The relationship between law and morality has provoked a cloud of serious contestation between the natural law thinkers and the positivists. The controversy has snawballed into the popular Hart-fuller debates. In a lecture delivered by H.L.A at Harvard School of law in 1957 Tittled “positivism and the separation of law and morals”, Hart vigorously argued that there must be separation of law from moralityi and that the two concepts should be put in a watertight compartment such that they are not interrelated. Fuller in his reply to Hart’s Argument published an article titled “Positivism and fidelity of law: a Reply to Prof. Hart”, where he vehemently argued that morality cannot be separated from law. Hart published his book “The concept of law” in 1961 as a rejoinder to Fuller’s article, while Fuller published a book titled “The morality of law” in 1964 as a reply to Hart’s Argument.

Dichotomising law from morality in the context of Nigeria’s jurisprudence is very fatal as there is umpteen number of statutorily enacted legislations and constitutional provisions that give a lot of emphasis to some elements morality.

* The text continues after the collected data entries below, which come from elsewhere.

-- ==== Sys2Proof/Machine/Log.lean ====
section
/-! DEFINITION. The order log and its replay (R325 to R330): records, their sequence numbers and places, full segments, and turns.
A record's bytes and the tail that counts it are written in the step that appends it. -/

namespace Sys2Proof.Machine

/-- Whether a context records operations now. -/
def logging (x : Ctx) : Bool := x.log.on && !x.log.paused && !x.log.rpl

/-- Whether a replay enforces recorded outcomes now (R267, R329). -/
def replaying (x : Ctx) : Bool := x.log.rpl && !x.log.paused

/-- The sequencer class of a record type (R327): 1 words, 2 slots and accords, 3 cores, 4 barriers, 5 the context. -/
def logClass (type : Nat) : Nat :=
  match type with
  | 0x01 => 1
  | 0x07 => 3
  | 0x08 => 3
  | 0x09 => 3
  | 0x0C => 3
  | 0x0E => 3
  | 0x0D => 4
  | 0x10 => 5
  | 0x11 => 5
  | 0x12 => 5
  | _ => 2

/-- Key of an object in the table of next sequence numbers; types 0x10 to 0x12 share one sequencer. -/
def logKey (type : Nat) (obj : Word) : Nat :=
  logClass type * 2 ^ 64 + (if logClass type = 5 then 0 else obj.toNat)

/-- The core reference of a core as the log writes it: class 0x1, sub zero. -/
def coreRefWord (core : Nat) : Word := BitVec.ofNat 64 (2 ^ 52 + coreY core * 2 ^ 23 + coreX core * 2 ^ 16)

/-- Device address of entry `r` of the segment of region `g`, and of quad `q` of its header (R327). -/
def logEntryAddr (x : Ctx) (g r : Nat) : Nat := x.log.ring + 4096 + g * 32 * 2 ^ x.log.lseg + 32 * (r % 2 ^ x.log.lseg)

def logHeadAddr (x : Ctx) (g q : Nat) : Nat := x.log.ring + 64 * g + 8 * q

/-- Bytes that a unit of the context reads in one or two lines, with what the walk does to the tables (R280). -/
def ctxRead (s : State) (c : Nat) (x : Ctx) (da n : Nat) : State × Option (List Byte) :=
  unitRead s c (coreAt x.ox x.oy) x.part x.root4 x.root5 x.root6 2 da n

/-- The state after a unit of the context has read a line: A is set and its page owned (R280, R284). -/
def ctxTouch (s : State) (c : Nat) (x : Ctx) (da : Nat) : State := (ctxRead s c x da 8).1

/-- A quad that a unit of the context reads in memory; 0 where it cannot be read. -/
def ctxReadQuad (s : State) (c : Nat) (x : Ctx) (da : Nat) : Nat :=
  match (ctxRead s c x da 8).2 with
  | some bs => ofLeBytes bs
  | none => 0

/-- Bytes that a unit of the context writes within one line. -/
def ctxWrite (s : State) (c : Nat) (x : Ctx) (da : Nat) (bs : List Byte) : State :=
  unitWrite s c (coreAt x.ox x.oy) x.part x.root4 x.root5 x.root6 da bs

/-- Quads of a record (R325). -/
def logQuads (r : LogRec) (g tid oseq delta : Nat) : List Word :=
  [BitVec.ofNat 64 (r.type * 2 ^ 56 + b2n r.ext.isSome * 2 ^ 55 + r.form % 128 * 2 ^ 48 + g * 2 ^ 42 + tid % 2 ^ 40), r.obj,
   BitVec.ofNat 64 (oseq % 2 ^ 32 * 2 ^ 32 + delta), r.outcome]

/-- Quads of an extension record. -/
def logExtQuads (r : LogRec) (g tid oseq : Nat) (e : Word × Word) : List Word :=
  [BitVec.ofNat 64 (0x1F * 2 ^ 56 + r.form % 128 * 2 ^ 48 + g * 2 ^ 42 + tid % 2 ^ 40), e.1,
   BitVec.ofNat 64 (oseq % 2 ^ 32 * 2 ^ 32), e.2]

/-- The record of a handler start (R326): its word count stands in [51:48], where 16 reads 0 (log entry 81). -/
def handlerRec (core tid words : Nat) : LogRec :=
  ⟨0x0C, 0, coreRefWord core, BitVec.ofNat 64 (tid + words % 16 * 2 ^ 48), none, none⟩

/-- How many entries a record takes. -/
def logSize (r : LogRec) : Nat := if r.ext.isSome then 2 else 1

/-- Give a record its sequence number if its sequencer has not done so yet (R327). -/
def sequenceRec (x : Ctx) (r : LogRec) : Ctx × LogRec :=
  match r.oseq with
  | some _ => (x, r)
  | none =>
    let k := logKey r.type r.obj
    let n := tblGet 0 x.log.oseq k
    ({ x with log := { x.log with oseq := tblSet x.log.oseq k (n + 1) } }, { r with oseq := some n })

/-- The tail and the head of a segment, as they stand in its header (R327). In a recording without software's hand the tail is the number of
records appended (R328); what software writes there counts instead (log entry 79). -/
def logTail (s : State) (c : Nat) (x : Ctx) (g : Nat) : Nat := ctxReadQuad s c x (logHeadAddr x g 0)

def logHead (s : State) (c : Nat) (x : Ctx) (g : Nat) : Nat := ctxReadQuad s c x (logHeadAddr x g 1)

/-- Whether a record fits its segment (R328): both entries of one with an extension. -/
def logFits (s : State) (c : Nat) (x : Ctx) (g : Nat) (r : LogRec) : Bool :=
  logTail s c x g + logSize r ≤ logHead s c x g + 2 ^ x.log.lseg

/-- The state after a unit of the context has read the headers of some segments (R280, R328). -/
def touchHeads (c : Nat) (x : Ctx) : List Nat → State → State
  | [], s => s
  | g :: l, s => touchHeads c x l (ctxTouch s c x (logHeadAddr x g 1))

/-- Whether an outcome that waits for room in the order log has happened at a home, a target, a bag, a barrier or the trap request, so that
its record has its number already and it is kept over a dusk stop (R249, R321, log entry 80); an agreement instruction, LNCH, SNAP or OLOG
is issued again (R165, R270). -/
def keptOutcome (r : LogRec) : Bool := r.type == 0x01 || r.type == 0x07 || r.type == 0x09 || r.type == 0x0D || r.type == 0x15

/-- Append a record that fits, numbered here if its sequencer has not done so yet: its entries, then the tail (R325, R327). -/
def appendRec (s : State) (c : Nat) (x : Ctx) (g tid : Nat) (r0 : LogRec) : State :=
  let q := sequenceRec x r0
  let x := q.1
  let r := q.2
  let n := tblGet 0 x.log.counts g
  let oseq := r.oseq.getD 0
  let delta := min (s.cycle - tblGet x.log.start x.log.last g) (2 ^ 32 - 1)
  let x1 := { x with log := { x.log with counts := tblSet x.log.counts g (n + logSize r), last := tblSet x.log.last g s.cycle } }
  let s1 := ctxWrite (setCtx s c x1) c x1 (logEntryAddr x g n) (quadBytes (logQuads r g tid oseq delta))
  let s2 := match r.ext with
    | some e => ctxWrite s1 c x1 (logEntryAddr x g (n + 1)) (quadBytes (logExtQuads r g tid oseq e))
    | none => s1
  ctxWrite s2 c x1 (logHeadAddr x g 0) (leBytes 8 (logTail s c x g + logSize r))

/-- Whether anything of a context waits for room in its ring. -/
def ringWaits (t : Thread) : Bool :=
  (t.place == .held && !t.held.isEmpty) || (match t.wait with
    | .ring _ _ => true
    | _ => false)

/-- Ask for the next reading of the heads, if none is on its way (R328). -/
def askRecheck (s : State) (c : Nat) : State :=
  if s.pend.any fun p => p.what == .ologHeadRecheck && p.who == .ctx c then s
  else after s 4096 .ologHeadRecheck (.ctx c)

/-- Deliver an outcome that is logged: the record is appended first, or the thread parks until it fits (R325, R328). An outcome that a dusk
stop keeps is numbered now, one that is issued again when its record is appended. -/
def finish (s : State) (t : Thread) (r : LogRec) (c : Completion) : State :=
  match getCtx s t.ctx with
  | none => complete s t c
  | some x =>
    if logging x then
      let g := regionOf t.core
      if logFits s t.ctx x g r then complete (appendRec s t.ctx x g t.id r) t c
      else
        let q := if keptOutcome r then sequenceRec x r else (x, r)
        askRecheck (wait (setCtx s t.ctx q.1) { t with op := t.op + 1 } (.ring q.2 c)) t.ctx
    else complete s t c

/-! ### Replay -/

/-- A record as the replay unit reads it: its ring index, type, form, tid, object, sequence number, outcome, extension. -/
structure LogRead where
  idx : Nat
  type : Nat
  form : Nat
  tid : Nat
  obj : Word
  oseq : Nat
  outcome : Word
  ext : Option (Word × Word)
  deriving DecidableEq, Repr

/-- Read entry `r` of the segment of region `g`. -/
def readRec (s : State) (c : Nat) (x : Ctx) (g r : Nat) : LogRead :=
  let q := fun i e => ctxReadQuad s c x (logEntryAddr x g e + 8 * i)
  let q0 := q 0 r
  { idx := r, type := q0 / 2 ^ 56, form := q0 / 2 ^ 48 % 128, tid := q0 % 2 ^ 40, obj := BitVec.ofNat 64 (q 1 r), oseq := q 2 r / 2 ^ 32,
    outcome := BitVec.ofNat 64 (q 3 r),
    ext := if bitAt q0 55 then some (BitVec.ofNat 64 (q 1 (r + 1)), BitVec.ofNat 64 (q 3 (r + 1))) else none }

/-- Find the first unconsumed record that satisfies `f` among `n` records from `r` on (R329: up to 1,024 are read ahead). -/
def findRec (s : State) (c : Nat) (x : Ctx) (g : Nat) (f : LogRead → Bool) : Nat → Nat → Option (Nat × LogRead)
  | 0, _ => none
  | n + 1, r =>
    let e := readRec s c x g r
    if !x.log.used.contains (g * 2 ^ 32 + r) && e.type != 0x1F && f e then some (r, e) else findRec s c x g f n (r + 1)

/-- The unconsumed part of a segment: first record and count. -/
def replayWindow (s : State) (c : Nat) (x : Ctx) (g : Nat) : Nat × Nat :=
  let r := tblGet 0 x.log.cursors g
  (r, min 1024 (ctxReadQuad s c x (logHeadAddr x g 0) - r))

/-- What a replay says of a logged operation of a thread: its turn with the record and its index, not yet, or divergence at a
record (R330). -/
inductive Turned where
  | now (idx : Nat) (r : LogRead)
  | later
  | diverged (idx : Nat)
  deriving DecidableEq, Repr

/-- Look for the turn of an operation (R329, R330). Type 0x13 takes the thread's next record of that type; types 0x0A, 0x0B and 0x14,
whose objects name slots that only the record tells, take it when it is next of its object. -/
def turnOf (s : State) (c : Nat) (x : Ctx) (g tid type form : Nat) (obj : Word) : Turned :=
  let w := replayWindow s c x g
  if w.2 = 0 then .diverged w.1
  else if type = 0x13 then
    match findRec s c x g (fun e => e.type == 0x13 && e.tid == tid) w.2 w.1 with
    | some (i, e) => .now i e
    | none => .later
  else if type = 0x0A || type = 0x0B || type = 0x14 then
    match findRec s c x g (fun e => e.type == type && e.tid == tid) w.2 w.1 with
    | some (i, e) =>
      if e.oseq ≠ tblGet 0 x.log.oseq (logKey e.type e.obj) % 2 ^ 32 then .later
      else if e.form = form then .now i e
      else .diverged i
    | none => .later
  else
    let k := logKey type obj
    let n := tblGet 0 x.log.oseq k
    match findRec s c x g (fun e => logKey e.type e.obj == k && e.oseq == n % 2 ^ 32) w.2 w.1 with
    | none => .later
    | some (i, e) =>
      if e.tid ≠ tid then .later
      else if e.type = type && e.form = form then .now i e
      else .diverged i

/-- Move a cursor past the consumed records above it. The fuel is the number of records noted as consumed. -/
def passUsed (g : Nat) : Nat → Nat → List Nat → Nat × List Nat
  | 0, r, l => (r, l)
  | n + 1, r, l => if l.contains (g * 2 ^ 32 + r) then passUsed g n (r + 1) (l.filter (· != g * 2 ^ 32 + r)) else (r, l)

/-- Ask every waiting thread of a context to look for its turn again. -/
def wakeTurns (c : Nat) : List (Nat × Thread) → State → State
  | [], s => s
  | (tid, t) :: l, s =>
    wakeTurns c l (match t.wait with
      | .turn _ _ _ _ => if t.ctx = c then post s s.cycle 0 .replayTurn (.op tid t.op) else s
      | .bar _ _ _ => if t.ctx = c then post s s.cycle 0 .replayTurn (.op tid t.op) else s
      | _ => s)

/-- Consume a record: the object's next number, the segment's head, and the others' turns (R329). -/
def consumeRec (s : State) (c : Nat) (x : Ctx) (g idx : Nat) (e : LogRead) : State :=
  let k := logKey e.type e.obj
  let used := (g * 2 ^ 32 + idx) :: ((if e.ext.isSome then [g * 2 ^ 32 + idx + 1] else []) ++ x.log.used)
  let p := passUsed g used.length (tblGet 0 x.log.cursors g) used
  let x1 := { x with log := { x.log with oseq := tblSet x.log.oseq k (tblGet 0 x.log.oseq k + 1), used := p.2,
                                         cursors := tblSet x.log.cursors g p.1, lastTurn := s.cycle } }
  let s1 := ctxWrite (setCtx s c x1) c x1 (logHeadAddr x g 1) (leBytes 8 p.1)
  wakeTurns c s1.threads s1

/-- The gate of a logged operation in a replay (R329): before its turn the thread waits, in its turn `k` goes on with the record, a
divergence is fatal. -/
def atTurn (s : State) (t : Thread) (x : Ctx) (type form : Nat) (obj : Word) (k : State → Thread → Nat → LogRead → State) : State :=
  match turnOf s t.ctx x (regionOf t.core) t.id type form obj with
  | .now i e => k s t i e
  | .later => after (wait s t (.turn type form obj s.cycle)) (2 ^ 24) .replayStall (.op t.id t.op)
  | .diverged i => fatalAt s t 0x17 i

/-- The gate at which an operation takes effect whole: its record is consumed in its turn (R329). -/
def inTurn (s : State) (t : Thread) (x : Ctx) (type form : Nat) (obj : Word) (k : State → Thread → LogRead → State) : State :=
  atTurn s t x type form obj fun s t i e => k (consumeRec s t.ctx x (regionOf t.core) i e) t e

/-- OLOG_HEAD_RECHECK (R328): the heads are read again and every outcome that now fits is delivered. -/
def retryRing (c : Nat) : List (Nat × Thread) → State → State
  | [], s => s
  | (_, t) :: l, s =>
    retryRing c l (match t.wait, getCtx s c with
      | .ring r k, some x =>
        if t.ctx = c && logFits s c x (regionOf t.core) r then
          complete (appendRec s c x (regionOf t.core) t.id r) t k
        else s
      | _, _ => s)

end Sys2Proof.Machine
end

Law is at one face and morality Is the other side of the coin of Nigerian Law, and a numberless legislations are enacted to give life and protect public morality from being endangered.

Our laws in Nigeria are a reflection of our morals, norms and values. Nigeria’s constitution guarantees the right to personal liberty, the right to private and family life, freedom of association and in the chapter four of the 1999 constitution, the same constitution that donates these rights to individuals has robbed them of the efferonteny from injuring public morality. While exercising their rights, likeu the enactment of the same sex marriage (prohibition) Act 2014, the criminalisation and prohibition of the registration of gay clubs, societies, organizations, their sustenance, processions and meetings, the criminalisation of indecent exposure with the intent of causing distress or sexual temptation through the exposure of one’s genital organs by section 26 of the violence Against persons prohibition Act 2015, the enactment of various Anti corruption laws, provisions of National Ethics, prohibition of marriages between persons within the degree of consanguinity section 3 (1) (9) is also an element of morality in Nigeria, so also the Supreme court in Mudashiru V. Onyeanu held that “the court will do justice even where the law or statute does not specifically provides for such a situation…” So also the English case of Shaw V. DPP where Shaw was paid by some prostitutes to display their nudes or private parts to the public and the court convicted him for the offence of “Conspiracy to corrupt public morals”. In the English case of KNULLEE V. DPP, the court cited the earlier case and held the two consenting adults who engage in the act of homosexuality in the secret of their homes, the law will not frown at them but when it comes to advertising such an act, then it’s a means of “Corrupting Public morals”. LORD COKE state obiter that “Society tends to disintegrate faster in the face of moral decadence than it does in the case of external aggression….”

It is on this note that we have to pause with a retrospective glance as to where we are coming from and the journey ahead, as we are the architects of our lifestyle, but shaped by common reasoning and with recourse to our ancestors and modern modus operandi.